I'd say start with what you really believe that you will do.  I've started too big in the past and crashed and burned every time.  For example, my husband and I joined a gym in January.  For about three and a half months we were there nearly every weekday after work.  We got totally sick of having no time for anything else and "took a break."  I've just started back last month, and he's still not going.  I think we would have been much better off saying, "Hey let's try to go 2 or 3 times a week," and leaving ourselves time for all the other stuff we were accustomed to doing in the evenings.


----------



## Wattage (Jul 31, 2006)

You know, I think it's actually too much. Seriously. You are heading for burnout by placing all these expectations on yourself. Set one goal a week and achieve it. Example, this week, stop with the cola. You are going to go through mood swings as you withdraw from the caffeine and  unlearn this habit. Believe it or not, just reaching for a cola in itself is a habit.

Second, maybe try drinking more water. And a walk around the block, just for now. If you have never exercised, starting with running and all these other things is going to be very hard on your body. Even when we do bad things to our bodies, they adjust. Quitting cold turkey places your body under a lot of stress - even though it's good for you.
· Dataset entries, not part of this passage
/-- The walk of a future's list, which has at most one link for every slot of the pool (R300, R303). -/
def walkFuture (s : State) (ctx : BitVec 6) (die : Nat) (tag : Word) (old : Word) : State :=
  walkLinks ctx die tag (poolSlots s ctx) s (futHead old)

/-! Resolutions by engines, newels and the segment fetcher (R242, R288, R86). -/

/-- What came of a resolution: performed or reported, or waiting for the translation of a unit. -/
inductive DueOut where
  | ok (s : State)
  | wait (s : State) (vpn : BitVec 32)

/-- A report of the agent of a resolution. `eng`: an engine command of this flight. -/
def dueReport (s : State) (d : Due) (eng : Option FlightId) (cause : BitVec 8) (value : Word) : State :=
  match eng with
  | none => newelReport s d.ctx d.die cause d.handle value d.tag
  | some f => errReport s d.ctx cause { src := 3, flight := f, lane := 0, peer := 0, tag := d.tag } d.handle value

/-- A future in main memory resolved or faulted by an agent, with its walk (R296, R299, R300). A failed check is a report; a
failed translation writes a fault record and waits. -/
def resolveFuture (s : State) (d : Due) (eng : Option FlightId) : DueOut :=
  let s1 := noteHandle s d.die d.ctx .at_ ⟨0, 8, d.handle, false⟩ (handleOff d.handle % 8 == 0)
  if !(ctxOf s d.ctx).live then .ok s
  else
    match probeMain s d.ctx .at_ ⟨0, 8, d.handle, false⟩ (handleOff d.handle % 8 == 0) with
    | .trap c _ => .ok (dueReport s1 d eng c.code 0)
    | .fault kind va =>
      let f : FlightId := match eng with | some f => f | none => ⟨d.die, 0, 0⟩
      .wait (pushFault s1 (faultRecord s d.ctx f true 0 3 2 kind d.handle va d.tag)) (vpnOf va)
    | .at_ key =>
      if !pathCarries s key 1 then .ok (dueReport s1 d eng Cause.atomicPath.code 0)
      else if poisoned s key then .ok (dueReport s1 d eng Cause.memPoison.code 0)
      else
        let old := readWord s key
        let op := match d.cause with | none => FutOp.res | some k => .fail k
        match futApply op old true with
        | .reserved => .ok (dueReport s1 d eng Cause.illegal.code 0)
        | .over => .ok (dueReport s1 d eng Cause.futureOverresolve.code old)
        | .write w walk =>
          match writeMain s1 key (natToBytes 8 w.toNat) with
          | none => .ok s1
          | some s2 => .ok (if walk then walkFuture s2 d.ctx d.die d.tag old else s2)
    | _ => .ok s1

/-- A resolution that can be tried: its translation is answered. -/
def Due.ready (d : Due) : Bool := d.waits.all fun w => w.answer.isSome

/-- The oldest resolution that can be tried, performed (R288); a refusal of its translation is reported. -/
def settleDue (s : State) : State :=
  match s.dues.find? Due.ready with
  | none => s
  | some d =>
    let s1 := { s with dues := s.dues.eraseP Due.ready }
    if d.waits.any (fun w => w.answer == some false) then dueReport s1 d none Cause.pageFault.code 0
    else
      match resolveFuture s1 d none with
      | .ok s2 => s2
      | .wait s2 vpn => { s2 with dues := s2.dues ++ [{ d with waits := [⟨vpn, none⟩] }] }

/-! The future instructions (R297 to R302). -/

/-- The space of a descriptor (R298). -/
def futSpace (desc : Word) : MSpace :=
  match (desc.extractLsb' 0 3).toNat with
  | 0 => .h | 1 => .g | 2 => .z | _ => .m

/-- The check of the future descriptor (R298). `val`, `count`: the fields that the instruction uses. -/
def futDesc (desc : Word) (main : Bool) (val count : BitVec 13 → Bool) : Rd Unit :=
  if desc.extractLsb' 40 24 ≠ 0 ∨ desc.extractLsb' 29 3 ≠ 0 ∨ desc.extractLsb' 3 13 ≠ 0 ∨ desc.extractLsb' 2 1 ≠ 0 ∨
      (main = true ∧ desc.extractLsb' 0 3 ≠ 3) ∨ !val ((desc.extractLsb' 32 8).setWidth 13) ∨
      !count (desc.extractLsb' 16 13) then .error (lt5 .illegal desc)
  else .ok ()

/-- A field that the instruction does not use. -/
def futZero (x : BitVec 13) : Bool := x == 0

/-- The access of a lane to a future (R296). `rmw`: it may write. -/
def futAcc (sp : MSpace) (addr : Word) (rmw : Bool) (dst : Dst) (w : Bool) : Acc :=
  { kind := if rmw then .atomic .add 0 0 else .fwait, sp := sp, addr := addr, disp := 0, idx := 0, size := 8, sgn := false,
    dst := dst, w := w }

/-- What the checks of a lane's access to a future give. -/
inductive FutAt where
  | at_ (e : Elem) (key : Nat) (old : Word)
  | out (x : OnceOut)

/-- The access of a stalling instruction to a future: a failed translation writes its record and traps at once (R297). -/
def futAccess (s : State) (k : LaneId) (a : Acc) : FutAt :=
  let s1 := noteAcc s s.fl a
  match attempt s s.fl a false with
  | .ready [(e, key)] => .at_ e key (BitVec.ofNat 64 (bytesToNat (readLane s s.fl k a.sp key 8)))
  | .trap t _ => .out (.trap s1 t)
  | .fault recs => .out (.trap (faultRecords s1 s.fl k 3 2 recs) (lt5 .pageFault a.addr))
  | _ => .out (.trap s1 (lt5 .pageFault a.addr))

/-- The instance of a flight as the tag of a newel's reports. -/
def flightTag (f : Flight) : Word := f.ginst.setWidth 64

/-- FINIT, FRES and FFAIL on the future that a lane names (R299, R300, R319). -/
def futChange (s : State) (k : LaneId) (a : Acc) (op : FutOp) : OnceOut :=
  match futAccess s k a with
  | .out x => x
  | .at_ e key old =>
    let s1 := noteAcc s s.fl a
    match futApply op old (a.sp == .m) with
    | .reserved => .trap s1 (lt5 .illegal old)
    | .over => .trap s1 (lt5 .futureOverresolve old)
    | .write w walk =>
      let s2 := if w = old then s1 else storeElem s1 s1.fl k s.uid a e key (natToBytes 8 w.toNat)
      .fin (if walk then walkFuture s2 s.fl.ctx s.fl.id.die (flightTag s.fl) old else s2) (.gen old)

/-- FINIT, FRES or FFAIL as a word (R297, R298). -/
def futWordOp (s : State) (h : Hdr) (o : OpsX) (val count : BitVec 13 → Bool) (op : Word → FutOp) : State :=
  onceScoped s h o false (groupSrcs o 2) fun s k l => do
    let g ← readGroup l o 2
    let desc := g.getD 1 0
    futDesc desc false val count
    match waitRelease s o.ord (active s h) false with
    | some s1 => pure (.stall (s1.fl.stall.getD .flightGrid))
    | none => pure (futChange s k (futAcc (futSpace desc) (g.getD 0 0) true o.dst h.w) (op desc))

/-- FINIT (R297 to R299). -/
def execFinit (h : Hdr) (o : OpsX) (s : State) : Res :=
  .next (futWordOp s h o (fun _ => true) (fun c => c != 0) fun d => .init (d.extractLsb' 16 13) (d.extractLsb' 32 8))

/-- FRES (R297 to R300). -/
def execFres (h : Hdr) (o : OpsX) (s : State) : Res := .next (futWordOp s h o futZero futZero fun _ => .res)

/-- FFAIL (R297 to R300). -/
def execFfail (h : Hdr) (o : OpsX) (s : State) : Res :=
  .next (futWordOp s h o (fun v => v != 0) futZero fun d => .fail (d.extractLsb' 32 8))

/-- FPOLL (R299, R302). -/
def execFpoll (h : Hdr) (o : OpsX) (s : State) : Res :=
  .next (onceScoped s h o false (groupSrcs o 2) fun s k l => do
    let g ← readGroup l o 2
    let desc := g.getD 1 0
    futDesc desc false futZero futZero
    let a := futAcc (futSpace desc) (g.getD 0 0) false o.dst h.w
    match futAccess s k a with
    | .out x => pure x
    | .at_ _ _ old =>
      if 4 ≤ futSt old then pure (.trap (noteAcc s s.fl a) (lt5 .illegal old))
      else pure (.fin (noteAcc s s.fl a) (.gen old)))

/-- The future is RESOLVED or FAULTED (R302). -/
def futEnded (w : Word) : Bool := futSt w == 2 || futSt w == 3

/-- FWAIT's read (R302): it completes, parks for a later write, or parks for a translation (R207). -/
def futWait (s : State) (k : LaneId) (a : Acc) (set : LaneSet) : OnceOut :=
  let s1 := noteAcc s s.fl a
  match attempt s s.fl a false with
  | .ready [(_, key)] =>
    let w := BitVec.ofNat 64 (bytesToNat (readLane s s.fl k a.sp key 8))
    if 4 ≤ futSt w then .trap s1 (lt5 .illegal w)
    else if futEnded w then .fin s1 (.gen w)
    else .park s1 (.future a.sp a.addr a.dst a.w set k [])
  | .trap t _ => .trap s1 t
  | .fault recs => .park (faultRecords s1 s.fl k 3 2 recs)
      (.future a.sp a.addr a.dst a.w set k (waitsOf (recs.map fun r => r.2.1)))
  | _ => .trap s1 (lt5 .pageFault a.addr)

/-- FWAIT (R297, R302). -/
def execFwait (h : Hdr) (o : OpsX) (s : State) : Res :=
  .next (onceScoped s h o false (groupSrcs o 2) fun t k l => do
    let g ← readGroup l o 2
    let desc := g.getD 1 0
    futDesc desc false futZero futZero
    pure (futWait t k (futAcc (futSpace desc) (g.getD 0 0) false o.dst h.w) (active s h)))

/-! FREG (R304, R305). -/

/-- The number of a general register of the group. -/
def groupNum (o : OpsX) (i : Nat) : Word := (groupReg o.sa i).setWidth 64

/-- A pool access of FREG that fails is a precise trap with TVAL the slot's handle (R300). -/
def fregAccess (s : State) (slot off len : Nat) (r : Right) : Rd Nat :=
  match poolAccess s s.fl.ctx slot off len r true with
  | .ok k => .ok k
  | .error c => .error (lt5 c (poolHandle s s.fl.ctx slot))

/-- The fault record of a pool access of FREG whose translation failed (R297). -/
def fregFault (s : State) (k : LaneId) (t : LTrap) : State :=
  if t.cause = .pageFault then
    match probeMain s s.fl.ctx .rd ⟨0, 8, t.tval, false⟩ true with
    | .fault kind va => faultRecords s s.fl k 3 1 [(kind, va, t.tval)]
    | _ => s
  else s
Whenever I have clients that start out in your position, I rarely focus on exercise. I focus on diet. In order for your body to do this things you ask of it physically, it must have the right fuel. Give yourself time. Learn about nutrition. Make the changes for life - for your health. Slow and steady wins the race, trust me on this one.


----------



## Joke (Aug 1, 2006)

Hey girls, thanks for all the support!
Now I'm not feeling bad anymore I take this one step at the time 
	

	
	
		
		

		
		
	


	




.
I've eaten vegetables this afternoon! And didn't drink cola all day! But it's just the beginning. Now I've got to stick to it.

You're the best!
xxx


----------



## Joke (Feb 10, 2007)

Here's un update:
I don't drink regular Cola anymore. I don't miss it. Sometimes I'll drink Cola Light Lemon, but I drink lots of water compared to what I used to.
I'm doing good with the veggies and the fruit and don't go to McDo anymore. 
Haven't lost weight tho.
The exercise part is not working out. I always have excuses: it's too cold, it rains, I'm tired, whatever ... I just can't stick to a routine. I did some running, I did some swimming, but I basically hate it. I do walk (every day 30 minutes to go to work and back to home). But I feel that will not be enough to loose weight.
Any tips? 
TIA


----------



## xbeatofangelx (Feb 10, 2007)

wheee walking is SO beneficial - I think I lost 15 pounds my first semester of college because I had to walk a couple miles per day. You can try speeding up your walk (powerwalking), which is really supposed to be just as effective as running. Try eating small meals throughout the day, and cold water helps curb hunger. When i'm at work, I basically eat something every two hours - Just an apple, or some yogurt, or something else low-cal, and it keeps me going throughout the day 
	

	
	
		
		

		
		
	


	




Also, try not to focus so much on your weight - focus more on inches, and how your clothes fit you. Remember that muscle weighs more than fat (Almost double I think), and that it takes up less space as well. So theoretically, you could be shrinking but not losing weight!

Hope that helps, and good luck! =]


----------